Chief Justice of India Surya Kant has emphasized that artificial intelligence can significantly improve the efficiency of India’s judicial system, but its use must be carefully controlled. AI can help courts handle massive volumes of data, streamline legal research, and reduce procedural delays—key challenges in a system burdened with case backlogs. By automating routine tasks and identifying patterns in legal data, AI has the potential to make justice delivery faster, more accessible, and more consistent.
However, the CJI strongly cautioned that AI must remain a supporting tool, not a decision-maker. He stressed that core judicial functions—especially delivering judgments—must always stay in human hands. According to him, allowing AI to dominate decision-making could undermine transparency, accountability, and the ethical foundations of justice. Judges must rely on their reasoning, experience, and constitutional values rather than automated outputs.
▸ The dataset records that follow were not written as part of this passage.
-- ==== Sys2Proof/Machine/Replies.lean ====
section
/-! DEFINITION. The record layouts of the link chapter (R170, R171), and the commands IDENTIFY,
GET_BOARD_STATUS and GET_SOCKET. -/

namespace Sys2Proof.Machine

/-! ### Parts of the layouts -/

/-- A presence byte: bit n for the n-th flag (R171). -/
def presenceByte (flags : List Bool) : Nat :=
  flags.foldr (fun b n => (if b then 1 else 0) + 2 * n) 0

/-- A number sent as 0 when it is absent, with a presence bit elsewhere (R171). -/
def orZero {α : Type} (f : α → List Byte) (width : Nat) : Option α → List Byte
  | some x => f x
  | none => List.replicate width 0#8

/-- A number that is absent without a stated value (log 12). -/
def orFree (site : AbsentSite) (s : State) : Option Nat → Nat
  | some n => n
  | none => Config.absentNumber site s.draws

/-- A sample record, six bytes: validity, code, value, round (R171). Code, value and round of an empty
record, and the value of a SHORT or OPEN record, are 0. -/
def putSample : Option Sample → List Byte
  | none => put1 0xFF ++ put2 0 ++ put2 0 ++ put1 0
  | some x => put1 x.validity.code ++ put2 x.code ++ put2s (x.value.getD 0) ++ put1 x.round

/-- A fail stamp, five bytes: kind and run time (R171). -/
def putStamp (x : FailStamp) : List Byte := put1 (kindCode x.kind) ++ put4 x.time

/-- A rail, ten bytes (R171): state, time remaining in ms rounded up, effective setpoint, contribution,
flags, rail power; a rail power whose flag is clear is sent as 0. -/
def putRail (k : Socket) (r : RailKind) (s : State) : List Byte :=
  let x := s.rail k r
  let power := s.railPower k r
  put1 x.state.code
    ++ put2 (orFree (.railTime k r) s (x.deadline.map s.msTo))
    ++ put2 (s.effSetpoint k r)
    ++ put2 ((look s.supply.contribution k).get r)
    ++ put1 (presenceByte [(look s.supply.measured k).get r, power.isSome])
    ++ orZero put2 2 power

/-- The end of the dwell a run waits for. -/
def dwellDeadline : StepCondition → Option Nat
  | .dwell d => some d
  | .waitOff | .waitGrant | .rising | .falling | .sample => none

/-- A profile run, six bytes (R171). -/
def putRun (s : State) (x : Run) : List Byte :=
  put1 x.direction.code ++ put1 x.profile.val ++ put1 x.step ++ put1 x.cond.code
    ++ put2 (orFree .dwellTime s ((dwellDeadline x.cond).map s.msTo))

/-- The fields of an activity window, fifteen bytes (R131, R171): the expected minimum and maximum are
the confirmed ones plus the pending contribution's (R118). -/
def putWindow (s : State) (w : Window) : List Byte :=
  let pendingMin := match w.waiting with
    | some c => c.minimum
    | none => 0
  let pendingMax := match w.waiting with
    | some c => c.maximum
    | none => 0
  put2 w.edges ++ put2 (satAdd 65535 w.confirmedMin pendingMin)
    ++ put2 (satAdd 65535 w.confirmedMax pendingMax) ++ put2 w.confirmedMin ++ put2 w.confirmedMax
    ++ put2 w.confirmed ++ putNamed (fun (c : Contribution) => c.slot.val) w.waiting
    ++ put2 (s.msTo w.closeAt)

/-- The band index of a tick result. -/
def bandOf : Option TickResult → Option Nat
  | some (.qualified b) => some b.val
  | some .noTemp | some .outOfBand | some .rails | some .noActivity | none => none

/-- The host parameters, thirteen bytes (R171). -/
def putParams (p : HostParams) : List Byte :=
  put2s p.target ++ put1 p.ramp ++ put1 p.kp ++ put1 p.ki ++ put2 p.setpoint.core
    ++ put2 p.setpoint.aux ++ put1 p.upProfile.val ++ put1 p.downProfile.val ++ put1 p.edge.code
    ++ put1 (presenceByte [p.latchEnable, p.reportEnable])

/-! ### GetSocket -/

/-- Offsets 1 to 60 of the GetSocket reply (R171). -/
def socketHead (k : Socket) (s : State) : List Byte :=
  let r := s.sock k
  let m := look s.mon k
  put1 k.val ++ put1 r.state.code ++ putNamed StopDest.code r.stopDest
    ++ putNamed HoldReason.code r.holdReason ++ putNamed kindCode r.holdKind
    ++ putNamed kindCode r.retireKind ++ put1 r.retries ++ put1 r.bin
    ++ put1 (presenceByte [r.holdTime.isSome, r.firstFail.isSome, r.lastFail.isSome,
        r.lastPass.isSome, (look s.heat k).effective.isSome, m.window.isSome, (s.run k).isSome])
    ++ orZero put2 2 r.holdTime
    ++ r.episode.toList.flatMap put1 ++ r.cumulative.toList.flatMap put2
    ++ orZero putStamp 5 r.firstFail ++ orZero putStamp 5 r.lastFail
    ++ put1 r.unlogged ++ put4 r.credit ++ put4 r.stressTarget ++ orZero put4 4 r.lastPass
    ++ putNamed TickResult.code (look s.tickResult k)
    ++ put1 (orFree .bandIndex s (bandOf (look s.tickResult k)))

/-- Offsets 61 to 117 of the GetSocket reply (R171). -/
def socketRails (k : Socket) (s : State) : List Byte :=
  putParams (s.sock k).params
    ++ putSample (look s.scan.temp k) ++ putSample (s.currentOf k .core)
    ++ putSample (s.currentOf k .aux)
    ++ putRail k .core s ++ putRail k .aux s
    ++ orZero (putRun s) 6 (s.run k)

/-- Offsets 118 to 150 of the GetSocket reply (R171). -/
def socketHeat (k : Socket) (s : State) : List Byte :=
  let c := look s.heat k
  let m := look s.mon k
  orZero put2s 2 c.effective ++ put4 c.integrator ++ put1 c.invalid ++ put1 c.runaway
    ++ put2 c.demand ++ put2 (look s.supply.applied k) ++ put2 (look s.active k)
    ++ putFlag (look s.supply.curtailed k)
    ++ putNamed levelCode m.level ++ orZero (putWindow s) 15 m.window
    ++ putFlag m.latch ++ putNamed AlarmLevel.code m.alarm

/-- The GetSocket layout after the result code (R171). -/
def socketBytes (k : Socket) (s : State) : List Byte :=
  socketHead k s ++ socketRails k s ++ socketHeat k s

/-- GetSocket: checks 1 and 3 of R12 alone. -/
def getSocket (n : Byte) (s : State) : State :=
  match socketOf n with
  | none => s.refuse .range
  | some k =>
      if (s.sock k).state = .empty then s.refuse .emptySocket
      else (s.reply .ok (socketBytes k s)).draw

/-- GET_SOCKET (R12). -/
def execGetSocket (n : Byte) (s : State) : Out := outsideReset s (getSocket n)

/-! ### GetBoardStatus -/

/-- A serial: its length, then 16 bytes of characters padded with 0 (R171). -/
def putSerial (chars : List Byte) : List Byte :=
  put1 chars.length ++ (chars ++ List.replicate (16 - chars.length) 0#8)

/-- An entry of the inrush waiting list: socket × 2 + rail (R171). -/
def putWaiting (x : Socket × RailKind) : List Byte := put1 (x.1.val * 2 + railCode x.2)

/-- The mode and board fields of the status (R155, R33). -/
def statusBoard (s : State) : List Byte :=
  put1 s.mode.code ++ putNamed SafeCause.code s.safeCause ++ put1 (if s.ovenOk then 0 else 1)
    ++ put1 s.bulkLow ++ put1 s.board.attach.code ++ putNamed ReadFailure.code s.board.failReason
    ++ put1 (presenceByte
        [s.board.fields.isSome, s.supply.allowance.isSome, s.nextTick.isSome])
    ++ put2 (orFree .typeCode s (s.board.fields.map (·.typeCode.toNat)))
    ++ putSerial (match s.board.fields with
      | some x => x.serial
      | none => [])
    ++ put2 (orFree .population s (s.board.fields.map (·.population.toNat)))
    ++ putSerial (match s.board.last with
      | some x => x.serial
      | none => [])
    ++ put2 (orFree .lastPopulation s (s.board.last.map (·.population.toNat)))

/-- The scanner, rail and supply fields of the status (R46, R67, R99). -/
def statusSupply (s : State) : List Byte :=
  putSample s.scan.bulk ++ put1 s.scan.counter ++ putFlag s.scan.round.isSome
    ++ put1 s.risingCount
    ++ put1 s.waitingList.length
    ++ (s.waitingList.flatMap putWaiting ++ List.replicate (16 - s.waitingList.length) 0xFF#8)
    ++ put4 s.supply.railAllotment ++ put2 s.supply.grantSum
    ++ (match s.supply.allowance with
      | some v => put4s v
      | none => put4 (Config.absentNumber .allowance s.draws))
    ++ put2 s.supply.totalDraw ++ put2 s.supply.curtail ++ put1 s.supply.overload

/-- The bus, timer, log and clock fields of the status (R117, R146, R154). -/
def statusRun (s : State) : List Byte :=
  putNamed (fun (b : Burst) => b.slot.val) s.bus
    ++ put2 (orFree .busMask s (s.bus.map (·.mask.toNat)))
    ++ put4 (orFree .busTime s (s.bus.map (·.endAt - s.now)))
    ++ putTimer .timer0 s ++ putTimer .timer1 s
    ++ put1 s.log.length
    ++ put4 s.runClock ++ put1 (if s.clockRunning then 0 else 1)
    ++ put2 (orFree .nextTick s s.timeToTick)

/-- The GetBoardStatus layout after the result code (R171). -/
def statusBytes (s : State) : List Byte := statusBoard s ++ statusSupply s ++ statusRun s

/-- GetBoardStatus: accepted in every mode and attach state (R33). -/
def getBoardStatus (s : State) : State := (s.reply .ok (statusBytes s)).draw

/-- GET_BOARD_STATUS (R33). -/
def execGetBoardStatus (s : State) : Out := outsideReset s getBoardStatus

/-! ### Identify -/

/-- Identify: part code, restart cause, slot address, bit-rate code (R155, R170). -/
def identify (s : State) : State :=
  s.reply .ok
    (put2 Config.partCode ++ put1 s.restart.code ++ put1 s.link.address ++ put1 s.link.rate.code)

/-- IDENTIFY (R155). -/
def execIdentify (s : State) : Out := outsideReset s identify

end Sys2Proof.Machine
end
A key concern highlighted is the risk of over-reliance on AI, which could subtly influence judicial thinking or introduce errors. AI systems lack essential human qualities such as empathy, moral judgment, and contextual understanding. As noted by the CJI, justice is not merely a data-driven process—it involves interpreting human suffering, intent, and fairness, which machines cannot fully grasp.
Ultimately, the message is one of balance. The judiciary should embrace AI to enhance efficiency and modernize processes, but with strong safeguards and constant human oversight. As Surya Kant highlighted, the goal is a tech-enabled but human-led justice system, where innovation strengthens the institution without compromising its core values.